It is not quite a jellyfish, not quite a squid, and nor is it a prawn, exactly, but a thirty-foot combination of all three: a slightly translucent creature with a long, black-shelled back and—maybe—head, with a face almost concealed in a squirming bundle of thrashing tentacles that are long enough to start probing the shore, rising up like the spear points of a phalanx.
Two shapes spring up on the banks and run away, screaming. One figure looks to be too slow—a tentacle whips toward it, and the figure spins. “By all the gods, no,” whispers Nesrhev. But another officer comes running up with a flaming torch, which he hurls at the approaching tentacles. The creature pauses at this interruption just long enough for the officers to slip out of reach, up the banks of the Solda.
The creature climbs up farther on the bank and screeches at them with a strangely avian call. Its tentacles search the riverbank, pluck up stones, and hurl them at the retreating officers. None of the stones strike the officers; most find a home in the roof and walls of a small and unfortunate house. Then the creature shrieks twice more before retreating back below the ice, where it drifts downriver.
“My gods,” says Nesrhev. “My gods. What is that thing?”
Shara nods, satisfied that her hunch was correct. “I think I know.” She polishes her glasses on her scarf. He who waits in dark places, she thinks.
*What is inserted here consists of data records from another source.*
-- ==== Sys2Proof/Machine/ZtuRows.lean ====
section
/-!
DEFINITION. The rows of the translation unit: faults of accesses (R274, R281, R282), walks (R278), ATS and PRI answers (R280,
R285, R286), host and register invalidations (R297, R298), the frame completion ring (R290, R291) and the boot map (R272, R484).
-/
namespace Sys2Proof.Machine

/-! ### Accesses -/

/-- The command that a block agent accesses memory for: under way, and in the context it names (R275). -/
def Block.agentCmd? (b : Block) (q i ctx : Nat) : Option Cmd := match b.cmd? q i with
  | some c => if !c.stalled ∧ c.cancel.isNone ∧ (c.phase = .running ∨ c.phase = .decided) ∧ (ctx = c.ctx ∨ c.op.target = some ctx) then some c else none
  | none => none

/-- Whether an agent makes accesses in a context now. -/
def Block.accesses (b : Block) (a : Agent) (ctx : Nat) : Bool := match a with
  | .engine e => b.executes e && decide (b.engCtx e = some ctx)
  | .block q i => (b.agentCmd? q i ctx).isSome

/-- The asker of an agent, and whether the agent accesses host-resident pages in place (R275). -/
def askerOf : Agent → Asker
  | .engine e => .engine e
  | .block q i => .cmd q i
def Block.inPlace (b : Block) (a : Agent) : Bool := match a with
  | .engine _ => false
  | .block q i => ((b.cmd? q i).map fun c => decide (c.opcode ≠ 0x22 ∧ c.opcode ≠ 0x24)).getD true

/-- Whether an address lies in the descriptor table of a context (R220, R228). -/
def Block.inTable (b : Block) (ctx va : Nat) : Bool :=
  let x := b.ctx ctx
  decide (x.dtBase ≤ va) && decide (va < x.dtBase + 64 * x.dtCount)

/-- Where an access of an agent goes (R274): no engine writes into the descriptor table of its context (R228). -/
def Block.agentResolve (b : Block) (a : Agent) (ctx va : Nat) (write : Bool) : MRes Phys :=
  (b.resolve ctx va (if write then needWr else needRd) (b.inPlace a)).guard (match a with
    | .engine _ => write && b.inTable ctx va
    | .block _ _ => false)

/-- An access of an agent: it goes on with its translation, which an engine keeps (R277), or meets a host-resident page (R274 rows 4, 7
to 9). -/
def Block.missAccess (b : Block) (a : Agent) (ctx va : Nat) (write : Bool) : Block :=
  let b := b.touch ctx va (some (askerOf a))
  match b.agentResolve a ctx va write, a with
  | .ok _, .engine e => b.handOver e va
  | m, _ => if b.walkHeld (askerOf a) then b else b.meet ctx (askerOf a) write m

/-- MIGRATION_FAULT (R282). -/
def execMigrationFault (a : Agent) (ctx va : Nat) (write : Bool) (s : State) : Host.Outcome State Fault Refusal :=
  s.core fun b => if b.accesses a ctx then b.missAccess a ctx va write else b

/-- Work ends with the status that its access met; a range that registers invalidated costs its context (R298), and a list command frees
its version (R209). -/
def Block.faultWork (b : Block) (a : Agent) (ctx va st : Nat) : Block :=
  match a with
  | .block q i => match b.cmd? q i with
    | some c => (b.dropLoadOf c).faultCmd c ctx va 1 st
    | none => b
  | .engine e => b.endWork e st (decide (st = 0x20) && b.deadRange ctx va 1)

/-- TRANSLATION_FAULT (R228, R274): the access resolves to FAULT_XLAT or FAULT_PROT. -/
def execTranslationFault (a : Agent) (ctx va : Nat) (write : Bool) (s : State) : Host.Outcome State Fault Refusal :=
  s.core fun b =>
    if b.accesses a ctx then match b.agentResolve a ctx va write with
      | .bad st => b.faultWork a ctx va st
      | _ => b
    else b

/-- The places that the copy of a fault's page writes. -/
def FaultEnt.places (f : FaultEnt) : List Phys := match f.stage with
  | .copying _ fr _ => (List.range 65536).map fun k => .dev (fr + k)
  | _ => []

/-- MIGRATION_DMA_DONE (R282, R286): its writes go through the home (R333, R347). -/
def execMigrationDmaDone (ctx page : Nat) (ok : Bool) (s : State) : Host.Outcome State Fault Refusal :=
  s.core fun b => match b.fault? ctx page with
    | some f => if ok ∧ (b.down ∨ b.homeHolds f.places) then b.homeAsk f.places else b.copyDone ctx page ok
    | none => b

/-- A walk ends: it fills the caches, and its walker takes the next miss (R278, R279). -/
def Block.walkEnd (b : Block) (k : Nat) : Block :=
  match b.walks.find? fun w => w.walker = some k with
  | none => b
  | some w =>
    let b : Block := { b with walks := b.walks.filter fun x => x.walker ≠ some k }
    let b := match b.map? w.mapId with
      | some m =>
        let b := b.fillRange m.id
        if m.backed ∨ (b.ctx m.ctx).ats then b else b.fillPages m.id (m.group (w.page * 65536))
      | none => b
    b.startWalks

/-- WALK_DONE (R278): walks wait while the coherence domain is down (R349). -/
def execWalkDone (k : Nat) (s : State) : Host.Outcome State Fault Refusal :=
  s.core fun b => if b.down then b else b.walkEnd k

/-! ### ATS and PRI -/

/-- Faults of a PASID on [va, va + len) that wait for a translation. -/
def Block.atsFaults (b : Block) (pasid va len : Nat) : List FaultEnt :=
  b.faults.filter fun f => f.stage = .needAts ∧ (b.ctx f.ctx).pasid = pasid ∧ f.page < va + len ∧ va < f.page + b.faultPage f.ctx

/-- An ATS Translation Completion that answers an outstanding request (R280, R286). -/
def Block.atsDone (b : Block) (x : AtsEnt) (ok : Bool) : Block :=
  let len := 2 ^ x.log2
  let hit (a : AtsAsk) : Bool := decide (a.pasid = x.pasid) && decide (x.va ≤ a.va) && decide (a.va < x.va + len)
  let asks := b.atsAsked.filter hit
  if asks.isEmpty then b
  else
    let b : Block := { b with atsAsked := b.atsAsked.filter fun a => !hit a }
    let b := if ok then { b with
      atsCache := (x :: b.atsCache.filter fun e => !(e.pasid = x.pasid ∧ x.va ≤ e.va ∧ e.va < x.va + len)).take 8192 } else b
    let fs := b.atsFaults x.pasid x.va len
    let b := fs.foldl (fun b f => if ok then b.seekSource f.ctx f.page else b.closeFault f.ctx f.page false) b
    let who := asks.flatMap fun a => a.who.map fun w => (a.va, w)
    (who.foldl (fun b w => if ok then b.resumeAsker w.1 w.2 else b.failAsker w.2) b).settleFaults

/-- ATS_COMPLETION (R280). -/
def execAtsCompletion (pasid va log2 pa : Nat) (ok rd wr : Bool) (s : State) : Host.Outcome State Fault Refusal :=
  s.core fun b => b.atsDone
    { pasid := pasid, va := alignDown va (2 ^ log2), log2 := log2, pa := alignDown pa (2 ^ log2), rd := rd, wr := wr } ok

/-- A Page Request Group Response for a fault whose request is out (R285, R286). -/
def Block.priDone (b : Block) (ctx page : Nat) (code : PriCode) : Block :=
  match b.fault? ctx page with
  | none => b
  | some f =>
    if f.stage ≠ .needPri true then b
    else match code with
      | .success =>
        let pasid := (b.ctx ctx).pasid
        let n := b.faultPage ctx
        let b : Block := { b with atsCache := b.atsCache.filter fun e => !(e.pasid = pasid ∧ e.va < page + n ∧ page < e.va + 2 ^ e.log2) }
        ((b.modFault ctx page fun f => { f with stage := .needAts }).seekSource ctx page).settleFaults
      | .invalid => b.finishFault ctx page false
      | .failure => (b.setField Reg.ZT_CTL 1 1 1).finishFault ctx page false

/-- PRI_RESPONSE (R286). -/
def execPriResponse (ctx page : Nat) (code : PriCode) (s : State) : Host.Outcome State Fault Refusal :=
  s.core fun b => b.priDone ctx page code

/-! ### Invalidations -/

/-- Contexts of a PASID that are not FREE. -/
def Block.ctxsOf (b : Block) (pasid : Nat) : List Nat :=
  (b.ctxs.filter fun kv => kv.2.st ≠ .free ∧ kv.2.pasid = pasid).map (·.1)

/-- An ATS Invalidate Request (R297): the translations that it names are dropped; up to 32 at once. -/
def Block.atsInvalidate (b : Block) (tag pasid va len : Nat) : Block :=
  if 32 ≤ b.atsInvs.length ∨ b.atsInvs.any fun x => x.tag = tag then b
  else
    let x : AtsInv := { tag := tag, pasid := pasid, va := va, len := len }
    let cs := b.ctxsOf pasid
    let b : Block := { b with
      atsInvs := b.atsInvs ++ [x]
      atsCache := b.atsCache.filter fun e => !(e.pasid = pasid ∧ e.va < va + len ∧ va < e.va + 2 ^ e.log2)
      engines := b.engines.map fun kv => (kv.1, { kv.2 with
        tlb := kv.2.tlb.filter fun t => !(cs.contains t.1 ∧ t.2 * 65536 < va + len ∧ va < (t.2 + 1) * 65536) }) }
    let stale (f : FaultEnt) : Bool := cs.contains f.ctx && decide (f.page < va + len) && decide (va < f.page + b.faultPage f.ctx)
      && (match f.stage with
        | .needFrame _ => true
        | _ => false)
    (b.faults.filter stale).foldl (fun b f => (b.modFault f.ctx f.page fun f => { f with stage := .needAts }).seekSource f.ctx f.page) b

/-- ATS_INVALIDATE_REQUEST (R297). -/
def execAtsInvalidateRequest (tag pasid va len : Nat) (s : State) : Host.Outcome State Fault Refusal :=
  s.core fun b => b.atsInvalidate tag pasid va len

/-- Whether a migration still reads a source that an invalidation names (R297). -/
def Block.invHeld (b : Block) (x : AtsInv) : Bool :=
  b.faults.any fun f => decide ((b.ctx f.ctx).pasid = x.pasid) && decide (f.page < x.va + x.len) && decide (x.va < f.page + b.faultPage f.ctx) && (match f.stage with
    | .ready .. => true
    | .copying .. => true
    | _ => false)

/-- ATS_INVALIDATE_COMPLETION (R297, R421). -/
def execAtsInvalidateCompletion (tag : Nat) (s : State) : Host.Outcome State Fault Refusal :=
  s.core fun b => match b.atsInvs.find? fun x => x.tag = tag with
    | none => b
    | some x => if b.invHeld x then b else Block.bumpEpoch { b with atsInvs := b.atsInvs.filter fun y => y.tag ≠ tag }

/-- GO in ZT_INV_CTL (R298, R421): BUSY reads 1 for a free time of at most 2 µs. -/
def Block.regInvalidate (b : Block) (path : Nat) : Block :=
  let len := b.field Reg.ZT_INV_LEN_LO 31 12 * 4096 + b.reg Reg.ZT_INV_LEN_HI * 2 ^ 32
  let va := b.field Reg.ZT_INV_VA_LO 31 12 * 4096 + b.reg Reg.ZT_INV_VA_HI * 2 ^ 32
  if b.invBusy ≠ 0 ∨ len = 0 then b.pageErr path Reg.ZT_INV_CTL
  else
    let b := (b.invalidate (b.field Reg.ZT_INV_CTX 11 0) va len).bumpEpoch
    let t := b.busyTime 2
    { t.2 with invBusy := t.1 }

/-- REGISTER_INVALIDATION (R298). -/
def execRegisterInvalidation (path : Nat) (s : State) : Host.Outcome State Fault Refusal :=
  s.write path Reg.ZT_INV_CTL fun b => b.regInvalidate path

/-! ### The frame completion ring -/

/-- FRAME_RING_ENTRY_WRITE (R291). -/
def execFrameRingEntryWrite (s : State) : Host.Outcome State Fault Refusal := s.core fun b => b.writeEntries.landPages

/-- The tests of R290 and R437 on an index write: `tail` and `head` count modulo 2N. -/
def headOkay (n tail head v : Nat) : Bool :=
  decide (v < 2 * n) && decide ((tail + 2 * n - v) % (2 * n) ≤ n)
    && decide ((v + 2 * n - head) % (2 * n) ≤ (tail + 2 * n - head) % (2 * n))

/-- A write of ZT_FCR_HEAD (R290, R291). -/
def Block.fcrHeadWrite (b : Block) (path v : Nat) : Block :=
  let v := v % 2 ^ 21
  if headOkay b.fcrN (b.reg Reg.ZT_FCR_TAIL) (b.reg Reg.ZT_FCR_HEAD) v then
    let b := b.setReg Reg.ZT_FCR_HEAD v
    let b : Block := { b with fcrStuck := false, fcrFull := b.fcrFull && !b.fcrRoom }
    b.writeEntries.landPages
  else b.pageErr path Reg.ZT_FCR_HEAD

/-- ZT_FCR_HEAD_WRITE (R290). -/
def execZtFcrHeadWrite (path : Nat) (v : BitVec 32) (s : State) : Host.Outcome State Fault Refusal :=
  s.write path Reg.ZT_FCR_HEAD fun b => b.fcrHeadWrite path v.toNat

/-- Whether ZTU holds a frame (R290). -/
def Block.holdsFrames (b : Block) : Bool :=
  !b.fcrWait.isEmpty || (List.range b.straps.nStacks).any fun p => !(b.pool p).isEmpty || decide (b.framesInUse p ≠ 0)

/-- A write of ZT_FCR_SIZE (R290, R300): sizes other than 0 and 12 to 24 are ignored. -/
def Block.fcrSizeWrite (b : Block) (path v : Nat) : Block :=
  let lg := v % 32
  if lg ≠ 0 ∧ (lg < 12 ∨ 24 < lg) then b
  else
    let base := alignDown (b.stagedOr path Reg.ZT_FCR_BASE_LO (b.fcrBase % 2 ^ 32)) 4096
      + 2 ^ 32 * b.stagedOr path Reg.ZT_FCR_BASE_HI (b.fcrBase / 2 ^ 32)
    if b.holdsFrames ∨ (lg ≠ 0 ∧ base % 2 ^ lg ≠ 0) then b.pageErr path Reg.ZT_FCR_SIZE
    else
      let b := b.unstagePath path fun a => a = Reg.ZT_FCR_BASE_LO ∨ a = Reg.ZT_FCR_BASE_HI
      let b := ((b.setReg Reg.ZT_FCR_SIZE lg).setReg Reg.ZT_FCR_TAIL 0).setReg Reg.ZT_FCR_HEAD 0
      { b with fcrBase := base, fcrStuck := false, fcrFull := false }

/-- ZT_FCR_SIZE_WRITE (R290). -/
def execZtFcrSizeWrite (path : Nat) (v : BitVec 32) (s : State) : Host.Outcome State Fault Refusal :=
  s.write path Reg.ZT_FCR_SIZE fun b => b.fcrSizeWrite path v.toNat

/-! ### The boot map -/

/-- Boot-map entries that decide their VPN: the lowest-numbered VALID one of each. -/
def Block.bootDeciders (b : Block) : List BootEnt :=
  (((List.range 64).map b.bootEnt).filter (·.valid)).foldl (fun acc e => if acc.any fun x => x.vpn = e.vpn then acc else acc ++ [e]) []

/-- One boot-map entry becomes a mapping of context 0 (R484). -/
def Block.convertBoot (b : Block) (e : BootEnt) : Block :=
  if e.host ∨ (!e.rd ∧ !e.wr) then b
  else
    let skip := if e.vpn = 0 then 4096 else 0
    let r := b.takeRecord 0
    let m : Mapping := {
      id := b.nextMap, ctx := 0, va := e.vpn * 2 ^ 30 + skip, len := 2 ^ 30 - skip, rd := e.rd, wr := e.wr
      backed := true, backing := e.ppn * 2 ^ 30 + skip, recFrame := r.1 }
    { r.2 with maps := r.2.maps ++ [m], nextMap := b.nextMap + 1 }

/-- A write of 0 to BOOTMAP (R270, R484). -/
def Block.clearBootmap (b : Block) (path : Nat) : Block :=
  if !b.bootmap then b
  else if (b.st ≠ .ready ∧ b.st ≠ .run) ∨ (b.pool (b.field Reg.ZT_CTL 11 8)).isEmpty then b.pageErr path Reg.ZT_CTL
  else (b.bootDeciders.foldl Block.convertBoot b).setField Reg.ZT_CTL 0 0 0

/-- BOOTMAP_CLEAR (R484). -/
def execBootmapClear (path : Nat) (s : State) : Host.Outcome State Fault Refusal :=
  s.write path Reg.ZT_CTL fun b => b.clearBootmap path

/-- Whether the boot-map registers take writes (R272). -/
def Block.bootWrites (b : Block) : Bool := (decide (b.st = .load) || decide (b.st = .ready)) && b.bootmap

/-- A write of ZT_BOOT_ENT0 commits the selected entry (R272). -/
def Block.bootCommit (b : Block) (path v : Nat) : Block :=
  if b.bootWrites then
    let k := b.field Reg.ZT_BOOT_SEL 5 0
    let ppn := b.stagedOr path Reg.ZT_BOOT_ENT1 (b.bootEnt k).ppn
    let b := b.unstagePath path fun a => a = Reg.ZT_BOOT_ENT1
    let e : BootEnt := { valid := bit v 31, host := bit v 30, wr := bit v 29, rd := bit v 28, vpn := v % 2 ^ 18, ppn := ppn }
    { b with boot := Tab.set (fun _ => {}) b.boot k e }
  else b.pageErr path Reg.ZT_BOOT_ENT0

/-- ZT_BOOT_ENT0_WRITE (R272). -/
def execZtBootEnt0Write (path : Nat) (v : BitVec 32) (s : State) : Host.Outcome State Fault Refusal :=
  s.write path Reg.ZT_BOOT_ENT0 fun b => b.bootCommit path v.toNat

end Sys2Proof.Machine
end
And pulls down the unworthy, and devours them. … “I believe, Captain Nesrhev, that we have just seen the fabled Urav.”
A brief silence.
“Urav?” asks an officer. “Urav the Punisher?”
Nesrhev swats at him furiously, as if to say, Do you know who you are speaking in front of?
“Don’t stare so, Captain,” says Shara. “It’s perfectly all right for you to admit that you know of it. Even if it is against the WR to acknowledge such a thing. These are … extenuating circumstances.”
“I thought Urav was a fairy story,” one officer reluctantly says.
“Oh, no,” says Shara. “Kolkan was fond of using familiars and Divine creatures to do his work. Urav was the worst, and the most dangerous—and possibly his favorite.” She watches the yellow eye twirl under the ice, perhaps observing the shore, looking for sinners. And to Urav, Shara remembers, who isn’t a sinner? “The creature of the depths, in whose belly the souls of the damned cower under his gaze.”
“Then what the hells is it doing in my city killing innocent people?” demands Nesrhev.
“I can’t immediately say,” says Shara, which is a lie. She recalls something she read in Ghaladesh: after Kolkan’s sudden disappearance, Urav, without the oversight of its creator, reportedly went mad. Jukov was forced to capture it, luring it into a jug of wine distilled from human sin, and trapping it there.
And if all that is true, thinks Shara, then there’s only one likely place where that jug could have been stored.
She silently curses herself for tripping on that wire. Who knows what else I’ve released back into the world?
“What the hells can we do against such a thing?” asks Mulaghesh.
“Well,” says Shara, “Some Divine creatures can be killed by normal means. They have their own agency, to an extent, which makes them vulnerable. I mean, look at the Great Purge—that was done with knives and spears and axes.”
The officers shift uncomfortably to hear such forbidden subjects discussed aloud. Some look outraged, even scandalized; Shara is happy she did not mention she personally accomplished this same feat mere hours ago.
“I do not like the idea,” says Nesrhev, “of putting my officers at risk, and having them shoot at this thing in the ice.”
“Bolts wouldn’t penetrate the ice, anyway,” says Mulaghesh.
“We should wait for the ice to melt,” says Nesrhev, “or maybe start bonfires on it to melt it, and then see what we can do.”
“And what would you do then?” asks Mulaghesh. “Attack it in boats? With spears? Like a whale?”
Nesrhev hesitates; he looks around at his officers, who look none too pleased with the idea.
Sigrud makes another tch, as if weighing something in his mind. Then: “I can kill it.”
Silence.
Everyone slowly turns to look at him.
Shara glances at him, concerned: Are you sure you want to start this? But Sigrud’s expression is inscrutable.
“What?” says Mulaghesh. “How?”
“It is a”—he makes the constipated face that he always does when trying to translate a Dreyling expression—“a thing of the water,” he finishes. “And I have killed many things of the water.”
“But … are … are you serious?” asks Nesrhev.
“I have killed,” says Sigrud, “many things of the water. This would be different. …” He watches, keen-eyed, as Urav considers carving another hole in the ice before abandoning it. “But not that different.”
“What exactly would you have my men doing?” asks Nesrhev.
“I do not really think”—Sigrud scratches his chin, thinking—“that I would need any of your men at all.”
“You are genuinely suggesting that you, by yourself, can kill a Divine horror like that?” asks Mulaghesh.
Sigrud contemplates it; then he nods. “Yes. The circumstances are favorable. The river is not big.”